§ Your instructions: With both ends included, transcribe exactly the records below from their first line to the line that contains "s.stamp := rfl".

Extracted data entries:
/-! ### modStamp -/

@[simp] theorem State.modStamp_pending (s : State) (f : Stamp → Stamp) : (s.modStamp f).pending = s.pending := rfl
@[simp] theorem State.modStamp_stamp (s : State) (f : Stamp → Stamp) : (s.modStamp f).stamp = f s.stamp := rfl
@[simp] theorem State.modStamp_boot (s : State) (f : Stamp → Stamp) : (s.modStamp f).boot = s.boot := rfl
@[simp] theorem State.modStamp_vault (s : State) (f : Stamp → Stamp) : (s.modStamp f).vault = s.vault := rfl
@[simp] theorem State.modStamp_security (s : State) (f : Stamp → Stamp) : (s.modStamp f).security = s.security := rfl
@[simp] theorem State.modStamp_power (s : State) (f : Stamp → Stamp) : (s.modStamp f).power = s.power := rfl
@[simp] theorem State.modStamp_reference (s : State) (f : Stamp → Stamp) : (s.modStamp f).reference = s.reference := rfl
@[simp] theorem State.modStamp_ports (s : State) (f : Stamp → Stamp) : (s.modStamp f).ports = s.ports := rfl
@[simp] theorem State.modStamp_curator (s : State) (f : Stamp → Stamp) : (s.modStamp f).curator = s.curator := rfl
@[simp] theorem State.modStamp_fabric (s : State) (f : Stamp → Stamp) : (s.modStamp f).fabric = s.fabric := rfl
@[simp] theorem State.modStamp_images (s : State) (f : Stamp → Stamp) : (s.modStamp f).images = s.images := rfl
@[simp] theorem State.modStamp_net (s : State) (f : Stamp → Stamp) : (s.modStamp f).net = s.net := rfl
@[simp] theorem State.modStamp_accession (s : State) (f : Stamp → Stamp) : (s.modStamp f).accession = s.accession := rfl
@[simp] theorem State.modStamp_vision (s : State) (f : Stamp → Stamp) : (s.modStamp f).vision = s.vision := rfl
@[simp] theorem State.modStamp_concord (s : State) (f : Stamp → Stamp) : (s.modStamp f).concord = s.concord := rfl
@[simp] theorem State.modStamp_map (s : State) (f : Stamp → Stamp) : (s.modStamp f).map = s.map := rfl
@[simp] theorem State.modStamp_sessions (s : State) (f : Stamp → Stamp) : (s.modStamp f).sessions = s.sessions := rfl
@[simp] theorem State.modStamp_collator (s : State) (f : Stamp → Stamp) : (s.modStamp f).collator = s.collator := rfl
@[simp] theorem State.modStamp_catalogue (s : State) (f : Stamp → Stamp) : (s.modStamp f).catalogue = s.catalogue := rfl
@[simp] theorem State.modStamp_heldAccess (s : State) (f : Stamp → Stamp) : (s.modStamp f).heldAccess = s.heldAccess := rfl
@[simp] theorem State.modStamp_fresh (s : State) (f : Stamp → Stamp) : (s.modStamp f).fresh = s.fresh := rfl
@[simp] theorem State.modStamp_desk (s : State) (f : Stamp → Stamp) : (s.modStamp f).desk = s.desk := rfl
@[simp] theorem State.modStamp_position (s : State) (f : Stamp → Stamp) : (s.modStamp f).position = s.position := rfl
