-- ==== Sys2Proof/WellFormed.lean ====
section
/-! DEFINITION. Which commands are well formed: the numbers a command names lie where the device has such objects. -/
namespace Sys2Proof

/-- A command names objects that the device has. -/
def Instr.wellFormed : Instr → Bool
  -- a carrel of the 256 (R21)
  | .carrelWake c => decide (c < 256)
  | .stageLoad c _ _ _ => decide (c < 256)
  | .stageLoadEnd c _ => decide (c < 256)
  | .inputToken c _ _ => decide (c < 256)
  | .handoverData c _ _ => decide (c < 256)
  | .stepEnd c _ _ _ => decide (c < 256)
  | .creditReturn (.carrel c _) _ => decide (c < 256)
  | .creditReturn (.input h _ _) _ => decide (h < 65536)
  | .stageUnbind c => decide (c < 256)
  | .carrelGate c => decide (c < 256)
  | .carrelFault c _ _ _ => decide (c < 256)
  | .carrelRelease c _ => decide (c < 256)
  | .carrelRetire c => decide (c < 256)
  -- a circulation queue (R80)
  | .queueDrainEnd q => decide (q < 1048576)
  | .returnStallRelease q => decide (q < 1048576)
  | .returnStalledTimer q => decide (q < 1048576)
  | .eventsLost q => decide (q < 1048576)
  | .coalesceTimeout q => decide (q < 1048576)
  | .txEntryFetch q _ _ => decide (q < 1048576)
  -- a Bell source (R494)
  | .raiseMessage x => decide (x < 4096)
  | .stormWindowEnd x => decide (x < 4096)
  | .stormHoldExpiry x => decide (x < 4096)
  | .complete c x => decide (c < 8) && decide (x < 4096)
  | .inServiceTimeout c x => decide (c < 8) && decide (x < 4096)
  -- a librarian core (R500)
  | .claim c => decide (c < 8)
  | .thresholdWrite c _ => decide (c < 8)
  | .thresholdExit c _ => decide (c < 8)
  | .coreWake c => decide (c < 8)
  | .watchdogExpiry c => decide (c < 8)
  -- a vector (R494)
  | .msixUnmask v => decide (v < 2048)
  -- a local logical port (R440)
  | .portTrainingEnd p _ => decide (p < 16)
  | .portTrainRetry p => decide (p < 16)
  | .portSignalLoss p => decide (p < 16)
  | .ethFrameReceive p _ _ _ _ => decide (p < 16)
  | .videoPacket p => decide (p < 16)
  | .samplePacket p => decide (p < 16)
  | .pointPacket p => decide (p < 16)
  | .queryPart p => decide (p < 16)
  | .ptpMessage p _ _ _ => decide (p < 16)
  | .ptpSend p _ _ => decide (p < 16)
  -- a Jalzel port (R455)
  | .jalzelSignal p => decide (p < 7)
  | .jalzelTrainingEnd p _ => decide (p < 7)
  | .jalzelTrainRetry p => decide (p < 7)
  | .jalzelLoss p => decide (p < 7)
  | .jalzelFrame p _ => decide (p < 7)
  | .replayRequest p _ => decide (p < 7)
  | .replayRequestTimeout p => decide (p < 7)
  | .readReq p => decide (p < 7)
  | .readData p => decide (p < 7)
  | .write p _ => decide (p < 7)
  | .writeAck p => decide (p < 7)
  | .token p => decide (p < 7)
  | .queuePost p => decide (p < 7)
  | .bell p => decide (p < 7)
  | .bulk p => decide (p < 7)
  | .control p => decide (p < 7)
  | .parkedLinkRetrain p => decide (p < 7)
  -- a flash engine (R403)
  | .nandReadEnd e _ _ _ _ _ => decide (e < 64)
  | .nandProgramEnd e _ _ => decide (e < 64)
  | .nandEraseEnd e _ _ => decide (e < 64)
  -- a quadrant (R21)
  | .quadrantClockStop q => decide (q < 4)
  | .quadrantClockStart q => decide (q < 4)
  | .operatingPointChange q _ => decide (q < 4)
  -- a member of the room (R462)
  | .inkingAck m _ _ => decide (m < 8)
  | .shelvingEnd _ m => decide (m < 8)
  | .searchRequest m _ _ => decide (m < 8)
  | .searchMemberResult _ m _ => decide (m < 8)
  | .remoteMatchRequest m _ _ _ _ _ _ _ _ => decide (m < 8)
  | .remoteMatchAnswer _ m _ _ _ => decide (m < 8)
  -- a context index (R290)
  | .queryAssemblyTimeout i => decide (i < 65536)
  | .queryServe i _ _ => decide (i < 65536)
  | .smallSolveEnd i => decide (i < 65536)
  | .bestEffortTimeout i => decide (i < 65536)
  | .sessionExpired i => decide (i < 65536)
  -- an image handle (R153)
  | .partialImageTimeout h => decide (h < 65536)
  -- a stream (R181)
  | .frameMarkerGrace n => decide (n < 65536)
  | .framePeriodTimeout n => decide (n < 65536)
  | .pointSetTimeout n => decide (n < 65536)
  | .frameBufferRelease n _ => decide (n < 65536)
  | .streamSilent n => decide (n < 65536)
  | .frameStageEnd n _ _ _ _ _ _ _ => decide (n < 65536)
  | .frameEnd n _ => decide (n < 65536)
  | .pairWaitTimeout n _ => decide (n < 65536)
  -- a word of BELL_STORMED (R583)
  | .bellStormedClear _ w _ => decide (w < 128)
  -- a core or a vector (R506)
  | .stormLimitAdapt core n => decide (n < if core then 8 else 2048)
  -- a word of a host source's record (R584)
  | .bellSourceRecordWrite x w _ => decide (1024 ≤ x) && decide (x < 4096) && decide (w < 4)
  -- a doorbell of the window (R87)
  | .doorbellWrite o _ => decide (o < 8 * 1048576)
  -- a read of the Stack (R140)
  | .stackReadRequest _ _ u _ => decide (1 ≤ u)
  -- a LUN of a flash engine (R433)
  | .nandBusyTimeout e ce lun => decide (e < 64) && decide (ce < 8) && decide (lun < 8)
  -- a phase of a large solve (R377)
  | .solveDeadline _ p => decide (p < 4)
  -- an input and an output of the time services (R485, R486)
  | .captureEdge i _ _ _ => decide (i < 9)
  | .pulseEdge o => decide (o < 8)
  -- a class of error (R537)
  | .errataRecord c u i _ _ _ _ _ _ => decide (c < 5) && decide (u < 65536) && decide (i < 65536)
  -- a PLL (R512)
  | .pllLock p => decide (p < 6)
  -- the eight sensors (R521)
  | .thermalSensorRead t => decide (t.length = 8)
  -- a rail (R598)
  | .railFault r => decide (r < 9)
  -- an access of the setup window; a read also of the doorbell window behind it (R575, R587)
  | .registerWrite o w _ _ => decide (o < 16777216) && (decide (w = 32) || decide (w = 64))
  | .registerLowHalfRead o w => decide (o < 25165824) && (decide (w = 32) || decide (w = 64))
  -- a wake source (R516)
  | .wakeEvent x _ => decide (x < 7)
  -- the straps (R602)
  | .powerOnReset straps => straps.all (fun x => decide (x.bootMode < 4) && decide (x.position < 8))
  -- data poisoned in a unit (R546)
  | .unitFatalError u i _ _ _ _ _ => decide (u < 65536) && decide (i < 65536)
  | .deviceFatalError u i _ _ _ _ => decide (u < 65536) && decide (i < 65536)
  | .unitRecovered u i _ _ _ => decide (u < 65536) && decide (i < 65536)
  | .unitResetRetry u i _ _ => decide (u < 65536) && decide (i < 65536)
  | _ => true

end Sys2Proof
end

§ Task output:
/-! ### modStamp -/

@[simp] theorem State.modStamp_pending (s : State) (f : Stamp → Stamp) : (s.modStamp f).pending = s.pending := rfl
@[simp] theorem State.modStamp_stamp (s : State) (f : Stamp → Stamp) : (s.modStamp f).stamp = f s.stamp := rfl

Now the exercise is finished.